The key words “MUST”, “MUST NOT”, “REQUIRED”, “SHALL”, “SHALL NOT”, “SHOULD”, “SHOULD NOT”, “RECOMMENDED”, “MAY”, and “OPTIONAL” in this document are to be interpreted as described in RFC 2119.

  1. Software using Semantic Versioning MUST declare a public API. This API could be declared in the code itself or exist strictly in documentation. However it is done, it should be precise and comprehensive.
  2. A normal version number MUST take the form W.X.Y.Z where W, X, Y, and Z are non-negative integers, and MUST NOT contain leading zeroes. W is the major version, X is the API version, Y is the ABI version, and Z is the patch version. Each element MUST increase numerically. For instance: 3.1.9.0 -> 3.1.10.0 -> 3.1.11.0.
  3. Once a versioned package has been released, the contents of that version MUST NOT be modified. Any modifications MUST be released as a new version.
  4. Patch version Z (w.x.y.Z) MUST be incremented if only backwards API-compatible & ABI-compatible changes are introduced.
  5. ABI version Y (w.x.Y.z) MUST be incremented if changes break ABI compatibility with the previous release.
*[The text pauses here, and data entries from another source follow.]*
-- ==== Sys2Proof/Machine/Boot.lean ====
section
/-! DEFINITION. The configurations a reset can sample (spec 70_reset_and_hazards.md R250, R253): the
reference configuration of 92_eei_decisions.md D18, and the one `State.reset` takes (log 3). -/

namespace Sys2Proof.Machine

/-- `INIT_LAST`: NONE on every channel (00_scope.md R8). -/
def initLastNone : LastRegs := ⟨none, none, none, none, none, none⟩

/-- The reference table of 30_encoding.md R96; its † fields are placeholders no source pins. -/
def referenceTable : List ModeRow :=
  [⟨0x00#8, .normal, .filling, .rainwater, false⟩,
   ⟨0x01#8, .normal, .idle, .rainwater, false⟩,
   ⟨0x04#8, .normal, .idle, .mains, false⟩,
   ⟨0x08#8, .holiday, .idle, .rainwater, false⟩,
   ⟨0x10#8, .refresh, .draining, .rainwater, true⟩]

/-- The reference configuration (92_eei_decisions.md D18), which the test vectors run under. -/
def referenceConfig : Config where
  bufCap := 500
  intW := 32
  modeTable := referenceTable
  sinkEn := ⟨true, true, true, true, true, true⟩
  hexLeadRequired := true
  hex2Relation := ⟨[], .these none []⟩
  jsonAccept := .nonneg
  initLast := initLastNone

/-- DESIGN CHOICE, unsafe (log 3): the configuration `State.reset` samples. Where 00_scope.md R8
gives this hardware's value it is that; the OPEN table and sinks are the reference ones; the OPEN
relation `HEX2_MALFORMED` is the widest there is. -/
def resetConfig : Config := { referenceConfig with hex2Relation := ⟨[], .any⟩ }

end Sys2Proof.Machine
end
  6. API version X (w.X.y.z) MUST be incremented if changes break public API compatibility with the previous release. It MAY include ABI and patch level changes. It MAY be incremented if substantial new functionality or improvements are introduced within private code. ABI and PATCH version MUST be reset to 0 when API version is incremented. An API breakage is defined as the case where recompiling software against UHD without modifications may yield different results. The following cases, for example, are typically not API-breaking, but are ABI-breaking: adding new public methods, adding new default parameters to public methods if the default case is identical to the previous case.
  7. MAJOR version W (W.x.y.z) MAY be incremented if significant architectural or technological changes are made that warrant identifying the software as a new generation of product.
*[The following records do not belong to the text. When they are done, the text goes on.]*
-- ==== Sys2Proof/Tests/Slice0.lean ====
section
/-! SUPPORT. Named tests of the model. Expected values come from spec/95_test_vectors.md, the examples of
the rules, and the encodings of spec/30_encoding.md, written out by hand; and, for every statement with
hypotheses, a witness that meets them together. -/

namespace Sys2Proof.Tests

open Sys2Proof Sys2Proof.Machine

set_option Elab.async false

/-- Reset under the reference configuration (92_eei_decisions.md D18). -/
def ref : State := State.resetWith referenceConfig

/-- `ref` with a buffer, a flag, and one byte on BYTE_IN. -/
def at1 (buf : Bytes) (b : Byte) : State := { ref with buf := buf, input := [.byte b] }

/-- The next state of an outcome. -/
def nextOf : Host.Outcome State Fault Refusal → Option State
  | .next t => some t
  | _ => none

/-- The events and the flag of an outcome from a state with no event yet. -/
def shows (o : Host.Outcome State Fault Refusal) : Option (List Event × Bool × Nat) :=
  (nextOf o).map fun t => (t.evOut, t.inRefresh, t.buf.length)

/-- `<2053320000` -/
def level32 : Bytes :=
  [0x3C#8, 0x32#8, 0x30#8, 0x35#8, 0x33#8, 0x33#8, 0x32#8, 0x30#8, 0x30#8, 0x30#8, 0x30#8]

/-- `<1053100000` -/
def mode10w : Bytes :=
  [0x3C#8, 0x31#8, 0x30#8, 0x35#8, 0x33#8, 0x31#8, 0x30#8, 0x30#8, 0x30#8, 0x30#8, 0x30#8]

/-- `<1053140000` -/
def mode14w : Bytes :=
  [0x3C#8, 0x31#8, 0x30#8, 0x35#8, 0x33#8, 0x31#8, 0x34#8, 0x30#8, 0x30#8, 0x30#8, 0x30#8]

/-- JSONREC("42", "3") of 30_encoding.md R80 -/
def json42 : Bytes :=
  [0x7B#8, 0x22#8, 0x74#8, 0x61#8, 0x6E#8, 0x6B#8, 0x6C#8, 0x65#8, 0x76#8, 0x65#8, 0x6C#8, 0x73#8, 0x22#8, 0x3A#8, 0x7B#8, 0x22#8, 0x74#8, 0x6F#8, 0x70#8, 0x22#8]
    ++ [0x3A#8, 0x22#8, 0x34#8, 0x32#8, 0x22#8, 0x2C#8, 0x22#8, 0x73#8, 0x74#8, 0x61#8, 0x74#8, 0x65#8, 0x22#8, 0x3A#8, 0x22#8, 0x33#8, 0x22#8, 0x7D#8, 0x7D#8]

/-! ## WellFormed refuses an ill-formed term for each check -/

theorem test_refuses_feedOther_cr :
    WellFormed referenceConfig (.feedOther 0x0D#8) = false := by decide +kernel

theorem test_refuses_feedOther_lf :
    WellFormed referenceConfig (.feedOther 0x0A#8) = false := by decide +kernel

theorem test_refuses_feedOther_lt :
    WellFormed referenceConfig (.feedOther 0x3C#8) = false := by decide +kernel

theorem test_refuses_level_short :
    WellFormed referenceConfig (.decLevel2053 0x33#8 0x32#8 [0x30#8, 0x30#8, 0x30#8]) = false := by decide +kernel

theorem test_refuses_level_delimiter_payload :
    WellFormed referenceConfig (.decLevel2053 0x3C#8 0x32#8 [0x30#8, 0x30#8, 0x30#8, 0x30#8]) = false := by decide +kernel

theorem test_refuses_level_delimiter_payload_lo :
    WellFormed referenceConfig (.decLevel2053 0x33#8 0x0A#8 [0x30#8, 0x30#8, 0x30#8, 0x30#8]) = false := by decide +kernel

theorem test_refuses_level_delimiter_tail :
    WellFormed referenceConfig (.decLevel2053 0x33#8 0x32#8 [0x30#8, 0x30#8, 0x30#8, 0x0D#8]) = false := by decide +kernel

theorem test_refuses_mode_short :
    WellFormed referenceConfig (.decMode1053 0x31#8 0x30#8 [0x30#8, 0x30#8, 0x30#8]) = false := by decide +kernel

theorem test_refuses_mode_long :
    WellFormed referenceConfig (.decMode1053 0x31#8 0x30#8 (List.replicate 494 0x78#8)) = false := by decide +kernel

theorem test_refuses_ign5_long :
    WellFormed referenceConfig (.decIgn20123 (List.replicate 495 0x78#8)) = false := by decide +kernel

theorem test_refuses_ign4_long :
    WellFormed referenceConfig (.decIgn4071 (List.replicate 496 0x78#8)) = false := by decide +kernel

theorem test_refuses_ign_delimiter :
    WellFormed referenceConfig (.decIgn2010 [0x0A#8]) = false := by decide +kernel

theorem test_refuses_other_empty :
    WellFormed referenceConfig (.decOther []) = false := by decide +kernel

theorem test_refuses_other_long :
    WellFormed referenceConfig (.decOther (List.replicate 501 0x78#8)) = false := by decide +kernel

theorem test_refuses_other_inner_lt :
    WellFormed referenceConfig (.decOther [0x3C#8, 0x39#8, 0x3C#8]) = false := by decide +kernel

theorem test_refuses_other_selects_ignore :
    WellFormed referenceConfig (.decOther [0x3C#8, 0x32#8, 0x30#8, 0x37#8, 0x31#8]) = false := by decide +kernel

theorem test_refuses_json_no_close :
    WellFormed referenceConfig (.decJson [0x7B#8, 0x22#8, 0x74#8, 0x61#8, 0x6E#8, 0x6B#8, 0x6C#8, 0x65#8, 0x76#8, 0x65#8, 0x6C#8, 0x73#8, 0x22#8, 0x7D#8]) = false := by decide +kernel

theorem test_refuses_json_two_closes :
    WellFormed referenceConfig (.decJson [0x7B#8, 0x22#8, 0x74#8, 0x61#8, 0x6E#8, 0x6B#8, 0x6C#8, 0x65#8, 0x76#8, 0x65#8, 0x6C#8, 0x73#8, 0x22#8, 0x7D#8, 0x7D#8, 0x7D#8]) = false := by decide +kernel

theorem test_refuses_json_leading_byte :
    WellFormed referenceConfig (.decJson [0x78#8, 0x7B#8, 0x22#8, 0x74#8, 0x61#8, 0x6E#8, 0x6B#8, 0x6C#8, 0x65#8, 0x76#8, 0x65#8, 0x6C#8, 0x73#8, 0x22#8, 0x7D#8, 0x7D#8]) = false := by decide +kernel

theorem test_refuses_json_inner_cr :
    WellFormed referenceConfig (.decJson [0x7B#8, 0x22#8, 0x74#8, 0x61#8, 0x6E#8, 0x6B#8, 0x6C#8, 0x65#8, 0x76#8, 0x65#8, 0x6C#8, 0x73#8, 0x22#8, 0x0D#8, 0x7D#8, 0x7D#8]) = false := by decide +kernel

theorem test_refuses_json_long :
    WellFormed referenceConfig (.decJson (jsonOpen ++ List.replicate 487 0x78#8 ++ jsonClose)) = false := by decide +kernel

theorem test_refuses_modeOther_mapped :
    WellFormed referenceConfig (.modeOther 0x10#8) = false := by decide +kernel

theorem test_accepts_longest_terms :
    WellFormed referenceConfig (.decIgn20123 (List.replicate 494 0x78#8)) = true
    ∧ WellFormed referenceConfig (.decMode1053 0x31#8 0x30#8 (List.replicate 493 0x78#8)) = true
    ∧ WellFormed referenceConfig (.decJson (jsonOpen ++ List.replicate 486 0x78#8 ++ jsonClose)) = true
    ∧ WellFormed referenceConfig (.decOther (List.replicate 500 0x78#8)) = true := by decide +kernel

/-! ## Decoding of words written out from the encodings (30_encoding.md R71, R74, R82, R90) -/

theorem test_decode_feedCr :
    decode true .byteIn [0x0D#8] = .ok (.feedCr) := by rfl

theorem test_decode_feedLf :
    decode true .byteIn [0x0A#8] = .ok (.feedLf) := by rfl

theorem test_decode_feedLt :
    decode true .byteIn [0x3C#8] = .ok (.feedLt) := by rfl

theorem test_decode_feedOther :
    decode true .byteIn [0x80#8] = .ok (.feedOther 0x80#8) := by rfl

theorem test_decode_decLevel2053 :
    decode true .flushed [0x3C#8, 0x32#8, 0x30#8, 0x35#8, 0x33#8, 0x33#8, 0x32#8, 0x30#8, 0x30#8, 0x30#8, 0x30#8]
      = .ok (.decLevel2053 0x33#8 0x32#8 [0x30#8, 0x30#8, 0x30#8, 0x30#8]) := by rfl

theorem test_encode_decLevel2053 :
    encode (.decLevel2053 0x33#8 0x32#8 [0x30#8, 0x30#8, 0x30#8, 0x30#8]) = [0x3C#8, 0x32#8, 0x30#8, 0x35#8, 0x33#8, 0x33#8, 0x32#8, 0x30#8, 0x30#8, 0x30#8, 0x30#8] := by rfl

theorem test_decode_decIgn20123 :
    decode true .flushed [0x3C#8, 0x32#8, 0x30#8, 0x31#8, 0x32#8, 0x33#8]
      = .ok (.decIgn20123 []) := by rfl

theorem test_decode_decIgn2071 :
    decode true .flushed [0x3C#8, 0x32#8, 0x30#8, 0x37#8, 0x31#8, 0x41#8, 0x42#8]
      = .ok (.decIgn2071 [0x41#8, 0x42#8]) := by rfl

theorem test_decode_decIgn2010 :
    decode true .flushed [0x3C#8, 0x32#8, 0x30#8, 0x31#8, 0x30#8, 0x30#8, 0x30#8, 0x30#8, 0x30#8, 0x30#8, 0x30#8, 0x30#8]
      = .ok (.decIgn2010 [0x30#8, 0x30#8, 0x30#8, 0x30#8, 0x30#8, 0x30#8, 0x30#8]) := by rfl

theorem test_decode_decIgn30123 :
    decode true .flushed [0x3C#8, 0x33#8, 0x30#8, 0x31#8, 0x32#8, 0x33#8]
      = .ok (.decIgn30123 []) := by rfl

theorem test_encode_decIgn30123 :
    encode (.decIgn30123 []) = [0x3C#8, 0x33#8, 0x30#8, 0x31#8, 0x32#8, 0x33#8] := by rfl

theorem test_decode_decIgn40123 :
    decode true .flushed [0x3C#8, 0x34#8, 0x30#8, 0x31#8, 0x32#8, 0x33#8, 0x30#8]
      = .ok (.decIgn40123 [0x30#8]) := by rfl

theorem test_decode_decIgn4071 :
    decode true .flushed [0x3C#8, 0x34#8, 0x30#8, 0x37#8, 0x31#8]
      = .ok (.decIgn4071 []) := by rfl

theorem test_decode_decIgn4010 :
    decode true .flushed [0x3C#8, 0x34#8, 0x30#8, 0x31#8, 0x30#8, 0x46#8, 0x46#8]
      = .ok (.decIgn4010 [0x46#8, 0x46#8]) := by rfl

theorem test_decode_decIgn4033 :
    decode true .flushed [0x3C#8, 0x34#8, 0x30#8, 0x33#8, 0x33#8, 0x31#8, 0x32#8, 0x33#8, 0x34#8, 0x35#8, 0x36#8, 0x37#8, 0x38#8, 0x39#8, 0x30#8]
      = .ok (.decIgn4033 [0x31#8, 0x32#8, 0x33#8, 0x34#8, 0x35#8, 0x36#8, 0x37#8, 0x38#8, 0x39#8, 0x30#8]) := by rfl

theorem test_decode_decMode1053 :
    decode true .flushed [0x3C#8, 0x31#8, 0x30#8, 0x35#8, 0x33#8, 0x61#8, 0x61#8, 0x30#8, 0x30#8, 0x31#8, 0x32#8]
      = .ok (.decMode1053 0x61#8 0x61#8 [0x30#8, 0x30#8, 0x31#8, 0x32#8]) := by rfl

theorem test_decode_decOther :
    decode true .flushed [0x3C#8, 0x32#8, 0x30#8, 0x35#8, 0x33#8, 0x33#8, 0x32#8, 0x30#8, 0x30#8, 0x30#8]
      = .ok (.decOther [0x3C#8, 0x32#8, 0x30#8, 0x35#8, 0x33#8, 0x33#8, 0x32#8, 0x30#8, 0x30#8, 0x30#8]) := by rfl

theorem test_decode_decOther_noLead :
    decode true .flushed [0x32#8, 0x30#8, 0x35#8, 0x33#8, 0x33#8, 0x32#8, 0x30#8, 0x30#8, 0x30#8, 0x30#8]
      = .ok (.decOther [0x32#8, 0x30#8, 0x35#8, 0x33#8, 0x33#8, 0x32#8, 0x30#8, 0x30#8, 0x30#8, 0x30#8]) := by rfl

theorem test_decode_decJson :
    decode true .inline [0x7B#8, 0x22#8, 0x74#8, 0x61#8, 0x6E#8, 0x6B#8, 0x6C#8, 0x65#8, 0x76#8, 0x65#8, 0x6C#8, 0x73#8, 0x22#8, 0x7D#8, 0x7D#8]
      = .ok (.decJson [0x7B#8, 0x22#8, 0x74#8, 0x61#8, 0x6E#8, 0x6B#8, 0x6C#8, 0x65#8, 0x76#8, 0x65#8, 0x6C#8, 0x73#8, 0x22#8, 0x7D#8, 0x7D#8]) := by rfl

theorem test_decode_mode00 :
    decode true .modeByte [0x00#8] = .ok (.mode00) := by rfl

theorem test_decode_mode01 :
    decode true .modeByte [0x01#8] = .ok (.mode01) := by rfl

theorem test_decode_mode04 :
    decode true .modeByte [0x04#8] = .ok (.mode04) := by rfl

theorem test_decode_mode08 :
    decode true .modeByte [0x08#8] = .ok (.mode08) := by rfl

theorem test_decode_mode10 :
    decode true .modeByte [0x10#8] = .ok (.mode10) := by rfl

theorem test_decode_mode14 :
    decode true .modeByte [0x14#8] = .ok (.mode14) := by rfl

theorem test_decode_modeOther :
    decode true .modeByte [0xAA#8] = .ok (.modeOther 0xAA#8) := by rfl

theorem test_encode_modeOther :
    encode (.modeOther 0xAA#8) = [0xAA#8] := by rfl

/-- 41_record_decoder.md R141 with HEX_LEAD_REQUIRED false (T4). -/
theorem test_decode_noLead_allowed :
    decode false .flushed [0x32#8, 0x30#8, 0x35#8, 0x33#8, 0x33#8, 0x32#8, 0x30#8, 0x30#8, 0x30#8, 0x30#8]
      = .ok (.decLevel2053 0x33#8 0x32#8 [0x30#8, 0x30#8, 0x30#8, 0x30#8]) := by rfl

theorem test_decode_refuses :
    decode true .byteIn [] = .error .notOneByte ∧ decode true .byteIn [0x30#8, 0x31#8] = .error .notOneByte
    ∧ decode true .flushed [] = .error .emptyRecord ∧ decode true .inline [0x7B#8] = .error .notAJsonRecord
    ∧ decode true .modeByte [] = .error .notOneByte := by refine ⟨rfl, rfl, rfl, rfl, rfl⟩

/-! ## Words of spec/opcode_table.json (log 10) -/

theorem test_table_feedCr :
    decodeTableWord 8 0x0D = some (.feedCr) := by rfl

theorem test_table_feedOther :
    decodeTableWord 8 0x7B = some (.feedOther 0x7B#8) := by rfl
  8. A pre-release version MAY be denoted by appending a hyphen and a series of dot separated identifiers immediately following the patch version. Identifiers MUST comprise only ASCII alphanumerics and hyphen [0-9A-Za-z-]. Identifiers MUST NOT be empty. Numeric identifiers MUST NOT include leading zeroes. Pre-release versions have a lower precedence than the associated normal version. A pre-release version indicates that the version is unstable and might not satisfy the intended compatibility requirements as denoted by its associated normal version. Examples: 3.1.0.0-alpha, 3.1.0.0-alpha.1, 3.1.0.0-0.3.7, 3.1.0.0-x.7.z.92.
  9. Build metadata MAY be denoted by appending a plus sign and a series of dot separated identifiers immediately following the patch or pre-release version. Identifiers MUST comprise only ASCII alphanumerics and hyphen [0-9A-Za-z-]. Identifiers MUST NOT be empty. Build metadata SHOULD be ignored when determining version precedence. Thus two versions that differ only in the build metadata, have the same precedence. Examples: 3.1.0.0-alpha+001, 3.1.0.0+20130313144700, 3.1.0.0-beta+exp.sha.5114f85.
  10. Precedence refers to how versions are compared to each other when ordered. Precedence MUST be calculated by separating the version into major, API, ABI, patch and pre-release identifiers in that order (Build metadata does not figure into precedence). Precedence is determined by the first difference when comparing each of these identifiers from left to right as follows: Major, API, ABI, and patch versions are always compared numerically. Example: 3.1.0.0 < 3.2.0.0 < 3.2.1.0 < 3.2.1.1. When major, API, ABI, and patch are equal, a pre-release version has lower precedence than a normal version. Example: 3.1.0.0-alpha < 3.1.0.0. Precedence for two pre-release versions with the same major, API ABI, and patch version MUST be determined by comparing each dot separated identifier from left to right until a difference is found as follows: identifiers consisting of only digits are compared numerically and identifiers with letters or hyphens are compared lexically in ASCII sort order. Numeric identifiers always have lower precedence than non-numeric identifiers. A larger set of pre-release fields has a higher precedence than a smaller set, if all of the preceding identifiers are equal. Example: 3.1.0.0-alpha < 3.1.0.0-alpha.1 < 3.1.0.0-alpha.beta < 3.1.0.0-beta < 4.1.0.0-beta.2 < 3.1.0.0-beta.11 < 3.1.0.0-rc.1 < 3.1.0.0.